Apart from antibodies like Zolbetuximab, chimeric antigen receptor T-cell (CAR-T) therapies targeting CLDN18.2 are also under development. These cell-based therapies represent a cutting-edge approach to combating cancers that express CLDN18.2 CAR-T therapy involves the genetic modification of donor or patient-derived T cells to recognize and attack cancer cells, and when applied to CLDN18.2-expressing cancers, the therapy holds great promise. For instance, the Affiliated Hospital of Qingdao University is conducting a clinical trial with 9 participants to assess the safety and tolerability of iPD-1-Claudin18.2-CAR-T therapy, XKDCT086, in recurrent or refractory gastric cancer expressing Claudin18.2. This novel approach not only highlights the adaptability of Claudin18.2 as a therapeutic target but also underscores the evolving nature of precision medicine in the treatment of cancer.

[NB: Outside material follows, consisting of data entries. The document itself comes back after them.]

/-- The master at the end of its wait for a reply: the line is busy until then (R357). -/
def waitOver (s : State) : State := { s with ll := { s.ll with busyTo := slotTime s (answerSlot s) + 8000 } }

theorem execLlReplyWaitEnd_waiting {e : LlExchange} (hm : s.ll.isMaster = true) (hexch : s.ll.exch = some e)
    (hwait : e.waiting = true) : execLlReplyWaitEnd s = .next (loseExchange (waitOver s)) := by
  have due : (s.ll.isMaster && llWaits s) = true := by
    unfold llWaits
    rw [hm, hexch]
    exact hwait
  exact congrArg Host.Outcome.next (if_pos due)

/-- An exchange lost before its third try is retried with the next STEP (R360). -/
theorem loseExchange_retried {e : LlExchange} (hexch : s.ll.exch = some e) (hstep : e.step < 2) :
    (loseExchange s).ll.retry = satInc 16 s.ll.retry
      ∧ (loseExchange s).ll.exch = some { e with step := e.step + 1, round := 0, waiting := false } := by
  unfold loseExchange
  rw [hexch]
  dsimp only
  rw [if_pos hstep]
  exact ⟨rfl, rfl⟩

/-- After the third try it is given up (R360). -/
theorem loseExchange_missed {e : LlExchange} (hexch : s.ll.exch = some e) (hstep : 2 ≤ e.step) :
    (loseExchange s).ll.retry = s.ll.retry ∧ (loseExchange s).ll.exch = none := by
  unfold loseExchange
  rw [hexch]
  dsimp only
  rw [if_neg (by omega)]
  rw [logInfo_ll]
  exact ⟨rfl, rfl⟩

theorem execLlRouteRebuild_master (hm : s.ll.isMaster = true) (hlinks : s.ll.links ≠ []) : execLlRouteRebuild s =
    .next { s with ll := { s.ll with
      route := Vector.ofFn fun k => (candidates s (k + 2)).foldl betterRoute {} } } := by
  have reports : ¬s.ll.links.isEmpty = true := List.isEmpty_iff.not.mpr hlinks
  unfold execLlRouteRebuild
  rw [if_pos hm]
  exact congrArg Host.Outcome.next (if_neg reports)

/-- A node that is not the master notes its own unusable link, and rebuilds nothing (R361). -/
theorem execLlLinkUnusable_own {a b : Fin 34} (hm : s.ll.isMaster = false)
    (hown : a.val = llAddr s ∧ ownLinkGone s b = true ∨ b.val = llAddr s ∧ ownLinkGone s a = true) :
    execLlLinkUnusable a b s = .next { s with ll := { s.ll with
      dead := (a.val, b.val) :: s.ll.dead.filter (· ≠ (a.val, b.val)) } } := by
  have own : ((a.val == llAddr s && ownLinkGone s b) || (b.val == llAddr s && ownLinkGone s a)) = true := by
    simpa only [Bool.or_eq_true, Bool.and_eq_true, beq_iff_eq] using hown
  unfold execLlLinkUnusable
  dsimp only
  rw [own, hm, Bool.and_false, Bool.false_and, if_neg Bool.false_ne_true]
  exact congrArg Host.Outcome.next (if_pos rfl)

end
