-- ==== Sys2Proof/Machine/Mem.lean ====
section
/-! DEFINITION. Memory: one list of (address, byte) cells in canonical form over every byte of the package, and sorted
key-value lists for the sidebands (08_spire.md R194 to R198, 11_tower_memory.md R266).

The flat address of a byte is its place in one of the regions below: device frame space (HBM) from 0, and one region for each
kind of on-chip store. -/

namespace Sys2Proof.Machine

/-! Flat regions. -/

/-- Device frame space: 12 stacks of 64 GiB (R2). -/
def hbmSize : Nat := 768 * 2 ^ 30
/-- Tile scratchpad of a physical spire, 4 MiB apart (R194 unit 0). -/
def tileBase (spire : Nat) : Nat := 2 ^ 40 + spire * 2 ^ 22
/-- Accumulator memory of a physical spire (unit 1). -/
def accBase (spire : Nat) : Nat := 2 ^ 41 + spire * 2 ^ 20
/-- ISP of a control core, by physical spire × 2 + core (units 4 and 5). -/
def ispBase (core : Nat) : Nat := 2 ^ 42 + core * 2 ^ 17
/-- Codebook store of a physical spire (unit 6). -/
def codebookBase (spire : Nat) : Nat := 2 ^ 43 + spire * 2 ^ 10
/-- Microprogram store of a physical spire (unit 7). -/
def microBase (spire : Nat) : Nat := 2 ^ 44 + spire * 2 ^ 15
/-- Cupola scratchpad of a physical cupola, tower × 8 + cupola (unit 8). -/
def cupolaBase (cup : Nat) : Nat := 2 ^ 45 + cup * 2 ^ 25
/-- Belfry mailbox pages (unit 10). -/
def mailboxBase (k : Nat) : Nat := 2 ^ 46 + k * 2 ^ 12
/-- Vector registers of a control core seen through units 2 and 3. -/
def vregBase (core : Nat) : Nat := 2 ^ 47 + core * 2 ^ 13

/-- Magnitude code m_i of codebook entry e at package reset (R241). -/
def codebookCode (e i : Nat) : Nat := (e / 16 + i * (2 * (e % 16) + 1)) % 16

/-- What an unlisted address reads as: the codebook's reset contents of R241, and 0 everywhere else (log 2). -/
def blank (a : Nat) : Byte :=
  if a / 2 ^ 19 = 2 ^ 43 / 2 ^ 19 then
    let e := a % 2 ^ 10 / 4
    let i := a % 4 * 2
    BitVec.ofNat 8 (codebookCode e i + 16 * codebookCode e (i + 1))
  else 0

/-- A memory. -/
abbrev Memory := List Host.Cell

/-- The byte at an address. -/
def Memory.get (m : Memory) (a : Nat) : Byte :=
  match m.find? (fun c => c.1 == a) with
  | some c => c.2
  | none => blank a

/-- The cells of a run of bytes from `a`, without those equal to what an unlisted address reads as. -/
def cellsFrom (a : Nat) : List Byte → List Host.Cell
  | [] => []
  | b :: bs => if b = blank a then cellsFrom (a + 1) bs else (a, b) :: cellsFrom (a + 1) bs

/-- Writes a run of bytes from `a`. Every write of the machine is this one. -/
def Memory.write (m : Memory) (a : Nat) (bs : List Byte) : Memory :=
  m.filter (fun c => c.1 < a) ++ cellsFrom a bs ++ m.filter (fun c => a + bs.length ≤ c.1)

/-- Canonical form: addresses strictly rising, and no cell equal to what an unlisted address reads as. -/
def Memory.wf (m : Memory) : Bool :=
  decide (List.Pairwise (fun c d => c.1 < d.1) m) && m.all (fun c => c.2 ≠ blank c.1)

/-- `n` bytes from `a`. -/
def Memory.read (m : Memory) (a : Nat) : Nat → List Byte
  | 0 => []
  | n + 1 => m.get a :: m.read (a + 1) n

/-- Little-endian value of bytes (R3). -/
def leValue : List Byte → Nat
  | [] => 0
  | b :: bs => b.toNat + 256 * leValue bs

/-- The `n` little-endian bytes of a value (R3). -/
def leBytes (v : Nat) : Nat → List Byte
  | 0 => []
  | n + 1 => BitVec.ofNat 8 v :: leBytes (v / 256) n

/-- The little-endian value of `n` bytes from `a`. -/
def Memory.value (m : Memory) (a n : Nat) : Nat := leValue (m.read a n)

/-! Sorted key-value lists. -/

/-- The value at a key, or the default. -/
def alGet {α : Type} (dflt : α) (l : List (Nat × α)) (k : Nat) : α :=
  match l.find? (fun x => x.1 == k) with
  | some x => x.2
  | none => dflt

/-- Sets the value at a key, keeping keys rising. -/
def alSet {α : Type} (l : List (Nat × α)) (k : Nat) (v : α) : List (Nat × α) :=
  match l with
  | [] => [(k, v)]
  | x :: r => if k < x.1 then (k, v) :: x :: r else if k = x.1 then (k, v) :: r else x :: alSet r k v

/-- Sets a range of keys to the values of a list, dropping those equal to the default. -/
def alWrite {α : Type} [BEq α] (dflt : α) (l : List (Nat × α)) (k : Nat) (vs : List α) : List (Nat × α) :=
  let rec cells (k : Nat) : List α → List (Nat × α)
    | [] => []
    | v :: r => if v == dflt then cells (k + 1) r else (k, v) :: cells (k + 1) r
  l.filter (fun x => x.1 < k) ++ cells k vs ++ l.filter (fun x => k + vs.length ≤ x.1)

/-- The values of a range of keys. -/
def alRead {α : Type} (dflt : α) (l : List (Nat × α)) (k : Nat) : Nat → List α
  | 0 => []
  | n + 1 => alGet dflt l k :: alRead dflt l (k + 1) n

/-- ceil(a / b), 0 for b = 0. -/
def cdiv (a b : Nat) : Nat := (a + b - 1) / b

end Sys2Proof.Machine
end

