-- ==== Sys2Proof/Machine/CoreState.lean ====
section
/-! DEFINITION. The state of one control core, its pending results and its engine commands (02_task_state.md R34 to R56,
07_task_traps.md R176 to R191, 08_spire.md R202 to R215). Plain data. -/

namespace Sys2Proof.Machine

/-- A lane word and its stored tag, 0 to 24. The zero flag equals `w = 0` and is computed (R36). -/
structure LaneW where
  w : Lane
  tag : Nat
  deriving DecidableEq, Repr, Inhabited

/-- A vector: 64 lane words (R36). -/
abbrev Vec := List LaneW

/-- The zero word with tag 24. -/
def LaneW.zero : LaneW := ⟨0, 24⟩

/-- The vector of 64 zero words with tag 24 (R49). -/
def Vec.zero : Vec := List.replicate 64 LaneW.zero

/-- An address-generator parameter set (R43). -/
structure AgSet where
  base : BitVec 40
  str0 : BitVec 24
  str1 : BitVec 24
  str2 : BitVec 24
  cnt0 : BitVec 16
  cnt1 : BitVec 16
  cnt2 : BitVec 16
  fmt : BitVec 4
  deriving DecidableEq, Repr, Inhabited

/-- One hardware loop level: the fields of LPS, LPC and the loop id (R47, R125). -/
structure LoopLevel where
  kind : BitVec 2
  stg : BitVec 4
  iim : BitVec 3
  start : BitVec 12
  last : BitVec 12
  lpc : Word
  id : BitVec 5
  /-- Iteration index, from 0 at the loop's entry (R344). -/
  iter : Nat
  /-- A `ploop` that ended with the last bundle issued (R349). -/
  ended : Bool
  deriving DecidableEq, Repr, Inhabited

/-- One entry of the sync-object binding table (R142). -/
structure Binding where
  obj : Word
  base : Word
  len : Word
  deriving DecidableEq, Repr, Inhabited

/-- The registers of R34 that belong to the core, its engine registers (R203), binding table (R142) and generators (R48,
R66). Scalars and vectors are indexed by physical register. -/
structure Regs where
  s : List Word
  v : List Vec
  q : List (List Vec)
  wq : List (List Vec)
  p : List (BitVec 64)
  ag : List AgSet
  mp : List Word
  eng : List Word
  bind : List Binding
  rng : Rng
  rngQ : List (BitVec 32)
  /-- Words popped since seeding (R48, R66). -/
  rngPops : Nat
  hrng : Rng
  deriving DecidableEq, Repr, Inhabited

/-- One bank of trap registers (R53, R176). -/
structure Bank where
  cause : Word
  epc : Word
  slot : Word
  lane : Word
  addr : Word
  schc : Word
  deriving DecidableEq, Repr, Inhabited

/-- The system registers of R50 that are not loop state; GTIME and TTDIG belong to the package and the spire. -/
structure SysRegs where
  sstat : Word
  schc : Word
  xvec : Word
  ovp : Word
  splb : Word
  xinj : Word
  bank1 : Bank
  bank2 : Bank
  deriving DecidableEq, Repr, Inhabited

/-- Loop, stage and rotation state with the latched stage map (R47, R104). -/
structure Loops where
  levels : List LoopLevel
  sen : BitVec 16
  rrb : BitVec 3
  smap : List (BitVec 32)
  deriving DecidableEq, Repr, Inhabited

/-- What a control core is doing. -/
inductive Mode where
  /-- No task. -/
  | idle
  /-- A task at TL0. -/
  | task
  /-- A task that has executed `halt`; its pending work goes on (R12, R402). -/
  | halted
  /-- Entering a handler: its first bundle issues in the given wall cycle (R182). -/
  | entry (wall : Nat)
  /-- Handler bundles issue (R184). -/
  | handler
  /-- Stopped in `cwait` (R145). -/
  | cwait
  /-- A `tret` waits for the handler's own work (R189). -/
  | tret
  /-- The offending master of a context kill, frozen where it stopped (R191). -/
  | killed
  deriving DecidableEq, Repr, Inhabited

/-- A wait of the task (R130, R131, R186). -/
inductive Wait where
  | none
  | waitt (target : Word)
  | waitg (target : Word)
  | syncb (level : Nat)
  /-- A `syncb` whose release is fixed: at the task's cycle `at_` it takes SCHC `v` and goes on (R26, R27). -/
  | leave (level at_ : Nat) (v : Word)
  deriving DecidableEq, Repr, Inhabited

/-- An unfinished delay shadow: bundles not yet issued, whether taken, and the target (R122, R186). -/
structure Shadow where
  remain : Nat
  taken : Bool
  target : BitVec 12
  deriving DecidableEq, Repr, Inhabited

/-- The operand latches of one slot, in the order of R187. A lane of a vector record is `none` where it holds tag 31. -/
structure SlotLatch where
  vs : List (List (Option LaneW))
  ss : List Word
  ps : List (BitVec 64)
  deriving DecidableEq, Repr, Inhabited

/-- The task a core runs (R1, R20). -/
structure Task where
  launch : Nat
  /-- Logical spire index in the package. -/
  lsp : Nat
  half : Nat
  /-- Requester number. -/
  req : Nat
  /-- Launch record seed. -/
  seed : Word
  deriving DecidableEq, Repr, Inhabited

/-- The stop of a core by a freeze, for its deviation record (R25, R347). -/
structure Dev where
  wall : Nat
  gtime : Word
  schc : Word
  bundle : Nat
  deriving DecidableEq, Repr, Inhabited

/-- Effects of slot 0 that follow the bundle's commit, kept while a trap of a later slot is handled. -/
structure Kept where
  bundle : BitVec 12
  next : Option (BitVec 12)
  lbrk : Option Nat
  halting : Bool
  deriving DecidableEq, Repr, Inhabited

/-- Control flow of a core: where it is in its bundles, waits, freezes and interrupts. -/
structure Flow where
  mode : Mode
  /-- What TL1 was doing when a trap entered TL2: its handler, a `cwait` or a `tret` (R189; log 25). -/
  tl1 : Mode := .handler
  task : Task
  pc : BitVec 12
  /-- First slot of the next bundle to issue (R189). -/
  slot0 : Nat
  latch : List SlotLatch
  shadow : Option Shadow
  /-- Next bundle fixed by a loop instruction of the bundle that issues. -/
  next : Option (BitVec 12)
  wait : Wait
  /-- The wait that the task resumes in behind a trap at TL0 (R186, R189). -/
  tw : Wait := .none
  /-- Cycles by which the task runs ahead of the slot clock since a resume (R323). -/
  lead : Nat := 0
  /-- Slot-clock cycle and SCHC of the `syncb` or `halt` bundle, for barriers (R26, R27). -/
  arr : Nat × Word
  /-- The core's stop in the freeze in force. -/
  dev : Option Dev
  /-- A loop level whose LPC an `lbrk` cuts after the issuing bundle (R129). -/
  lbrk : Option Nat
  /-- A `halt` of the issuing bundle ends the task when the bundle has committed (R134). -/
  halting : Bool := false
  /-- What slot 0 of a bundle that trapped in a later slot does when that bundle commits (R181, R187; log 44). -/
  kept : Option Kept := none
  /-- Read ports popped for the issuing bundle (R187). -/
  pops : BitVec 4
  /-- Read ports named with the popping code by slots that committed in the issuing bundle. -/
  popNow : BitVec 4
  /-- The bundle of this wall cycle has issued, or the core has nothing to issue. -/
  done : Bool
  /-- The boundary before this wall cycle's bundle has been evaluated (R181). -/
  bnd : Bool
  /-- Stopped by a launch-scope freeze that another component started (R24). -/
  stopped : Bool
  irqTimer : Bool
  irqBelfry : Bool
  irqDebug : Bool
  timer : Option Word
  /-- Requests of the debugger that this core's next boundary answers: a matched breakpoint already reported. -/
  bpSeen : Bool
  /-- Cycle of the core before which a STEP ends for it (R351). -/
  stepTo : Option Nat
  deriving DecidableEq, Repr, Inhabited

CLDN18.2-targeted therapies have also aided the growth of personalized therapies in cancer treatment. Treatments customized to the patient's CLDN18.2 levels could improve treatment outcomes significantly. In addition, therapies that target CLDN18 or CLDN18.2 can potentially be used in combination with current therapies to boost their efficacy. For instance, pairing CLDN18-targeted therapies with immunotherapies represents a powerful cancer treatment strategy that requires further investigation.
Pharmaceutical companies are heavily spending on CLDN18 research, realizing its market upheaval potential. CLDN18-focussed ventures may be appealing to investors looking for prospects in the pharmaceutical sector. Small pharmaceutical companies working on CLDN18-targeting therapies are also becoming more visible in the pharmaceutical market. KYM Biosciences, for example, announced a global license agreement with global pharma giant AstraZeneca in February 2023 for its CLDN18.2 targeting antibody-drug conjugate CMG901, the first of its kind. AstraZeneca will be responsible for the global research, development, manufacturing and commercialization of CMG901. According to the agreement, AstraZeneca will pay KYM an upfront payment of US$ 63 million upon closing of the transaction, as well as another US$ 1.1 billion on further research and sales-related milestones.
Therefore, CLDN18 and its variant CLDN18.2 are a ray of hope in the pharmaceutical industry, especially cancer therapy. Its prevalence in numerous cancers as well as encouraging outcomes from research investigations and clinical trials have continuously highlighted its importance. CLDN18 has a fascinating potential as a therapeutic target and could potentially alter the way we approach cancer therapy.